• **TASK INSTRUCTIONS**
Within the data that follows, set down exactly the lines from the one containing "exact .inr rfl" through the one containing "have huh : u.halted", both ends included.

Stored items:

/-- Settles O33: the registers as constructed, and no cell listed. -/
theorem powerOnState : Obligations.PowerOnState := ⟨rfl, rfl, rfl, rfl, State.memRead_reset⟩

/-- Settles O34: a reset edge clears the registers and keeps the cells, and the next step fetches at
address 0. -/
theorem resetEdgeRestartsAtZero : Obligations.ResetEdgeRestartsAtZero := fun _ s hrst =>
  ⟨_, edge_of_rst hrst s, State.resetCore_a s, State.resetCore_b s, State.resetCore_pc s,
    State.resetCore_halted s, State.resetCore_memRead s, step_eq s.resetCore⟩

/-- Settles O40: the run tests the flag before its first step. -/
theorem runStartedHaltedTakesNoStep : Obligations.RunStartedHaltedTakesNoStep :=
  fun n _ hs => runWithFuel_of_halted hs n

/-- Settles O42: reset and the host's write come first, then a step or nothing. -/
theorem edgePriority : Obligations.EdgePriority := by
  intro inp s
  refine ⟨fun hrst => edge_of_rst hrst s, fun hrst hwe => edge_of_memWe hrst hwe s,
    fun hrst hwe hst => ?_, fun hrst hwe hst hrun hs => ?_, fun hrst hwe hst hidle => ?_⟩
  · rw [edge_of_no_rst_of_no_memWe hrst hwe, if_pos (.inl hst)]
  · rw [edge_of_no_rst_of_no_memWe hrst hwe, if_pos (.inr ⟨hrun, hs⟩)]
  · rw [edge_of_no_rst_of_no_memWe hrst hwe, if_neg]
    rcases hidle with hrun | hs
    · simp [hst, hrun]
    · simp [hst, hs]

/-- Settles O43: such an edge is a memory write, which changes one cell and no register. -/
theorem hostWriteReadsBackAtThePorts : Obligations.HostWriteReadsBackAtThePorts :=
  fun _ s hrst hwe => ⟨_, edge_of_memWe hrst hwe s, State.memRead_memWrite_self ..,
    fun _ hx => outputs_memWrite hx _, rfl, rfl, rfl, rfl⟩

end Sys2Proof.Machine

/-! PROOFS. Sequences of edges and long runs: no-ops for ever, the held `run` port, the Halted core
(spec/40_execution_cycle.md sections 2 and 3, spec/43_control.md section 1,
spec/60_exceptions.md section 6). -/

namespace Sys2Proof.Machine

/-- NOP and the unassigned opcodes have no effect (R120, R123). -/
theorem exec_of_noop {i : Instr}
    (h : i.opcode.toNat = 0x0 ∨ 0x7 ≤ i.opcode.toNat ∧ i.opcode.toNat ≤ 0xE) (s : State) :
    exec i s = .next s := by
  cases i with
  | lda imm | add imm | sub imm | sta imm | ldi imm | jmp imm | hlt imm =>
    simp [Instr.opcode] at h
  | nop imm | undef7 imm | undef8 imm | undef9 imm | undefA imm | undefB imm | undefC imm
  | undefD imm | undefE imm => rfl

/-- Every cell holds a NOP or an unassigned opcode: its high nibble is 0x0 or 0x7..0xE. -/
def AllNoops (s : State) : Prop :=
  ∀ x : Addr, (s.memRead x).toNat / 16 = 0x0 ∨
    (0x7 ≤ (s.memRead x).toNat / 16 ∧ (s.memRead x).toNat / 16 ≤ 0xE)

/-- Over no-ops, a step advances `PC` and changes nothing else. -/
theorem AllNoops.step_eq {s : State} (h : AllNoops s) :
    step s = .next { s with pc := s.pc + 1#8 } := by
  have hnoop := h s.pc
  rw [← opcode_fetchInstr_toNat] at hnoop
  exact exec_of_noop hnoop _

/-- Over no-ops, `k` steps advance `PC` by `k` modulo 256 and change nothing else. -/
theorem AllNoops.stepN_eq {s : State} (h : AllNoops s) (k : Nat) :
    stepN k s = .next { s with pc := s.pc + BitVec.ofNat 8 k } := by
  induction k generalizing s with
  | zero => rw [BitVec.add_zero]; rfl
  | succ k ih =>
    have hnext : AllNoops { s with pc := s.pc + 1#8 } := h
    rw [stepN_succ h.step_eq, ih hnext, BitVec.add_assoc, ← BitVec.ofNat_add, Nat.add_comm]

/-- A Running core over no-ops hangs: no step sets the flag. -/
theorem AllNoops.hangs {s : State} (h : AllNoops s) (hs : s.halted = false) : Hangs s := by
  refine ⟨hs, fun k t ⟨_, _, hend, ht, _⟩ => ?_⟩
  cases (h.stepN_eq k).symm.trans hend
  exact absurd ht (by simp [hs])

/-- The cells of an unloaded core are NOPs (R160). -/
theorem allNoops_reset : AllNoops State.reset := fun x =>
  .inl (by rw [State.memRead_reset]; rfl)

/-- Every edge completes (R90, R95). -/
theorem edge_completes (inp : Inputs) (s : State) : ∃ t, edge inp s = .next t := by
  unfold edge
  split
  case h_3 => exact step_completes s
  all_goals exact ⟨_, rfl⟩

/-- One edge, then the others. -/
theorem edges_cons {inp : Inputs} {s t : State} (h : edge inp s = .next t) (ins : List Inputs) :
    edges (inp :: ins) s = edges ins t := by
  rw [edges, h]

/-- An invariant of the edges whose inputs meet `ok` is one of their sequences. -/
theorem edges_keep {P : State → Prop} {ok : Inputs → Prop}
    (hedge : ∀ inp s t, ok inp → P s → edge inp s = .next t → P t)
    {ins : List Inputs} (hok : ∀ inp ∈ ins, ok inp) {s t : State} (hs : P s)
    (h : edges ins s = .next t) : P t := by
  induction ins generalizing s with
  | nil => cases h; exact hs
  | cons inp ins ih =>
    obtain ⟨hinp, hok⟩ := List.forall_mem_cons.1 hok
    obtain ⟨u, hu⟩ := edge_completes inp s
    rw [edges_cons hu] at h
    exact ih hok (hedge inp s u hinp hs hu) h

/-- Held on a Halted core, `run` changes nothing. -/
theorem edges_runRequest_of_halted {s : State} (hs : s.halted = true) (n : Nat) :
    edges (List.replicate n Inputs.runRequest) s = .next s := by
  induction n with
  | zero => rfl
  | succ n ih =>
    rw [List.replicate_succ, edges_cons (t := s) (by rw [edge_runRequest, if_pos hs]), ih]

/-- From a Halted state the executor and the held `run` port both stay there (R84). -/
theorem runWithFuel_eq_ended_iff_edges_of_halted {s : State} (hs : s.halted = true) (n : Nat)
    (t : State) : runWithFuel n s = .ended t ↔
      edges (List.replicate n Inputs.runRequest) s = .next t ∧ t.halted = true := by
  rw [runWithFuel_of_halted hs, edges_runRequest_of_halted hs, RunOutcome.ended.injEq,
    Host.Outcome.next.injEq]
  exact ⟨fun h => ⟨h, h ▸ hs⟩, And.left⟩

/-- The executor is the held `run` port: it names the state that the edges leave, if it is Halted. -/
theorem runWithFuel_eq_ended_iff_edges (n : Nat) (s t : State) :
    runWithFuel n s = .ended t ↔
      edges (List.replicate n Inputs.runRequest) s = .next t ∧ t.halted = true := by
  induction n generalizing s with
  | zero =>
    cases hs : s.halted with
    | true => exact runWithFuel_eq_ended_iff_edges_of_halted hs 0 t
    | false =>
      rw [runWithFuel_zero hs]
      refine ⟨nofun, fun ⟨h, ht⟩ => ?_⟩
      cases h
      exact absurd ht (by simp [hs])
  | succ n ih =>
    cases hs : s.halted with
    | true => exact runWithFuel_eq_ended_iff_edges_of_halted hs _ t
    | false =>
      obtain ⟨u, hu⟩ := step_completes s
      have hedge : edge Inputs.runRequest s = .next u := by
        rw [edge_runRequest, if_neg (by simp [hs]), hu]
      rw [runWithFuel_succ hs hu, List.replicate_succ, edges_cons hedge, ih]

/-- An edge without reset keeps a core Halted (R26). -/
theorem edge_keeps_halted {inp : Inputs} {s t : State} (hrst : inp.rst = false)
    (hs : s.halted = true) (h : edge inp s = .next t) : t.halted = true := by
  rcases edge_cases h with ⟨hrst', -⟩ | ⟨-, -, rfl⟩ | ⟨-, -, -, hstep⟩ | ⟨-, -, -, -, rfl⟩
  · exact absurd hrst' (by simp [hrst])
  · exact hs
  · exact exec_keeps_halted (s := { s with pc := s.pc + 1#8 }) hs (step_eq s ▸ hstep)
  · exact hs

/-- On a Halted core an edge with neither reset nor a forced step is a host write or nothing. -/
theorem edge_of_halted {inp : Inputs} {s t : State} (hrst : inp.rst = false)
    (hst : inp.step = false ∨ inp.memWe = true) (hs : s.halted = true)
    (h : edge inp s = .next t) :
    (inp.memWe = true ∧ t = s.memWrite inp.memAddr inp.memWdata) ∨ t = s := by
  rcases edge_cases h with ⟨hrst', -⟩ | ⟨-, hwe, rfl⟩ | ⟨-, hwe, hact, -⟩ | ⟨-, -, -, -, rfl⟩
  · exact absurd hrst' (by simp [hrst])
  · exact .inl ⟨hwe, rfl⟩
  · have hst : inp.step = false := hst.resolve_right (by simp [hwe])
    exact absurd hact (by simp [hst, hs])
  · exact .inr rfl

/-- Settles O39: over no-ops every step only advances `PC`; the unloaded core is such a state. -/
theorem unloadedCoreRunsNopsForever : Obligations.UnloadedCoreRunsNopsForever := by
  refine ⟨fun s h => ⟨AllNoops.stepN_eq h, AllNoops.hangs h⟩, fun k => ?_,
    allNoops_reset.hangs rfl⟩
  rw [allNoops_reset.stepN_eq, show State.reset.pc = 0#8 from rfl, BitVec.zero_add]

/-- Settles O41, by induction on the number of edges. -/
theorem heldRunPortIsTheRun : Obligations.HeldRunPortIsTheRun := runWithFuel_eq_ended_iff_edges

/-- Settles O44: what the core keeps at each such edge it keeps through all of them. -/
theorem haltedCoreWaitsForTheHost : Obligations.HaltedCoreWaitsForTheHost := by
  intro ins s t hs h
  refine ⟨fun hok => ?_, fun hok => ?_, fun hok => ?_⟩
  · exact edges_keep (fun _ _ _ hrst hu hedge => edge_keeps_halted hrst hu hedge) hok hs h
  · refine edges_keep (P := fun u => { u with mem := s.mem } = s) ?_ hok rfl h
    rintro inp u v ⟨hrst, hst⟩ hu hedge
    have huh : u.halted = true := (congrArg State.halted hu :).trans hs
    rcases edge_of_halted hrst hst huh hedge with ⟨-, rfl⟩ | rfl
    · exact hu
    · exact hu
  · refine edges_keep (P := fun u => u = s) ?_ hok rfl h
    rintro inp u v ⟨hrst, hst, hwe⟩ rfl hedge
    rcases edge_of_halted hrst (.inl hst) hs hedge with ⟨hwe', -⟩ | rfl
    · exact absurd hwe' (by simp [hwe])
    · rfl

end Sys2Proof.Machine

/-! PROOFS. `copy_in` under both settings of its open parameter (spec/20_memory.md R52, log 13). -/

namespace Sys2Proof.Machine

/-- Within the memory a byte goes to its own address, under both settings. -/
theorem copyInTarget_of_lt (ov : Config.CopyInOverflow) {n : Nat} (hn : n < 256) :
    copyInTarget ov n = some (BitVec.ofNat 8 n) := if_pos hn

/-- Under `wrap` a byte goes to its address modulo 256. -/
theorem copyInTarget_wrap (n : Nat) : copyInTarget .wrap n = some (BitVec.ofNat 8 n) := by
  by_cases hn : n < 256
  · exact copyInTarget_of_lt .wrap hn
  · refine (if_neg hn).trans (congrArg some (BitVec.eq_of_toNat_eq ?_))
    rw [BitVec.toNat_ofNat, BitVec.toNat_ofNat]
    exact Nat.mod_mod n 256

/-- Under `truncate` a byte past the memory is dropped. -/
theorem copyInTarget_truncate_of_le {n : Nat} (hn : 256 ≤ n) : copyInTarget .truncate n = none :=
  if_neg (Nat.not_lt.2 hn)

/-- The first byte of `copy_in` is a write where it has a target, before the writes of the others. -/
theorem copyInWrites_cons_of_some {ov : Config.CopyInOverflow} {n : Nat} {x : Addr}
    (h : copyInTarget ov n = some x) (v : Byte) (rest : List Byte) :
    copyInWrites ov n (v :: rest) = (x, v) :: copyInWrites ov (n + 1) rest := by
  rw [copyInWrites, h]

/-- Where the first byte of `copy_in` has no target, the writes are those of the others. -/
theorem copyInWrites_cons_of_none {ov : Config.CopyInOverflow} {n : Nat}
    (h : copyInTarget ov n = none) (v : Byte) (rest : List Byte) :
    copyInWrites ov n (v :: rest) = copyInWrites ov (n + 1) rest := by
  rw [copyInWrites, h]

/-- `copy_in` makes at most one write per byte. -/
theorem copyInWrites_length_le (ov : Config.CopyInOverflow) (n : Nat) (bytes : List Byte) :
    (copyInWrites ov n bytes).length ≤ bytes.length := by
  induction bytes generalizing n with
  | nil => exact Nat.le_refl 0
  | cons v rest ih =>
    cases htarget : copyInTarget ov n with
    | none =>
      rw [copyInWrites_cons_of_none htarget]
      exact Nat.le_succ_of_le (ih (n + 1))
    | some x =>
      rw [copyInWrites_cons_of_some htarget]
      exact Nat.succ_le_succ (ih (n + 1))

/-- Under `wrap`, `copy_in` makes one write per byte. -/
theorem copyInWrites_wrap_length (n : Nat) (bytes : List Byte) :
    (copyInWrites .wrap n bytes).length = bytes.length := by
  induction bytes generalizing n with
  | nil => rfl
  | cons v rest ih =>
    rw [copyInWrites_cons_of_some (copyInTarget_wrap n), List.length_cons, ih, List.length_cons]

/-- Within the capacity both settings make the same writes. -/
theorem copyInWrites_wrap_eq_truncate {n : Nat} {bytes : List Byte} (h : n + bytes.length ≤ 256) :
    copyInWrites .wrap n bytes = copyInWrites .truncate n bytes := by
  induction bytes generalizing n with
  | nil => rfl
  | cons v rest ih =>
    rw [List.length_cons] at h
    have hn : n < 256 := by omega
    rw [copyInWrites_cons_of_some (copyInTarget_of_lt .wrap hn),
      copyInWrites_cons_of_some (copyInTarget_of_lt .truncate hn), ih (by omega)]

/-- Writes leave everything but the memory as it was. -/
theorem State.memWriteAll_with_mem (ws : List (Addr × Byte)) (s : State) :
    { s.memWriteAll ws with mem := s.mem } = s := by
  obtain ⟨ha, hb, hpc, hhalted⟩ := State.memWriteAll_registers ws s
  simp only [ha, hb, hpc, hhalted]

/-- Write requests, one edge each, are the writes in order (R93). -/
theorem edges_writeRequests (ws : List (Addr × Byte)) (s : State) :
    edges (ws.map fun w => Inputs.writeRequest w.1 w.2) s = .next (s.memWriteAll ws) := by
  induction ws generalizing s with
  | nil => rfl
  | cons w ws ih =>
    rw [List.map_cons, edges_cons (edge_of_memWe rfl rfl s), ih]; rfl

• **EXERCISE SOLUTION**
  · exact .inr rfl

/-- Settles O39: over no-ops every step only advances `PC`; the unloaded core is such a state. -/
theorem unloadedCoreRunsNopsForever : Obligations.UnloadedCoreRunsNopsForever := by
  refine ⟨fun s h => ⟨AllNoops.stepN_eq h, AllNoops.hangs h⟩, fun k => ?_,
    allNoops_reset.hangs rfl⟩
  rw [allNoops_reset.stepN_eq, show State.reset.pc = 0#8 from rfl, BitVec.zero_add]

/-- Settles O41, by induction on the number of edges. -/
theorem heldRunPortIsTheRun : Obligations.HeldRunPortIsTheRun := runWithFuel_eq_ended_iff_edges

/-- Settles O44: what the core keeps at each such edge it keeps through all of them. -/
theorem haltedCoreWaitsForTheHost : Obligations.HaltedCoreWaitsForTheHost := by
  intro ins s t hs h
  refine ⟨fun hok => ?_, fun hok => ?_, fun hok => ?_⟩
  · exact edges_keep (fun _ _ _ hrst hu hedge => edge_keeps_halted hrst hu hedge) hok hs h
  · refine edges_keep (P := fun u => { u with mem := s.mem } = s) ?_ hok rfl h
    rintro inp u v ⟨hrst, hst⟩ hu hedge
    have huh : u.halted = true := (congrArg State.halted hu :).trans hs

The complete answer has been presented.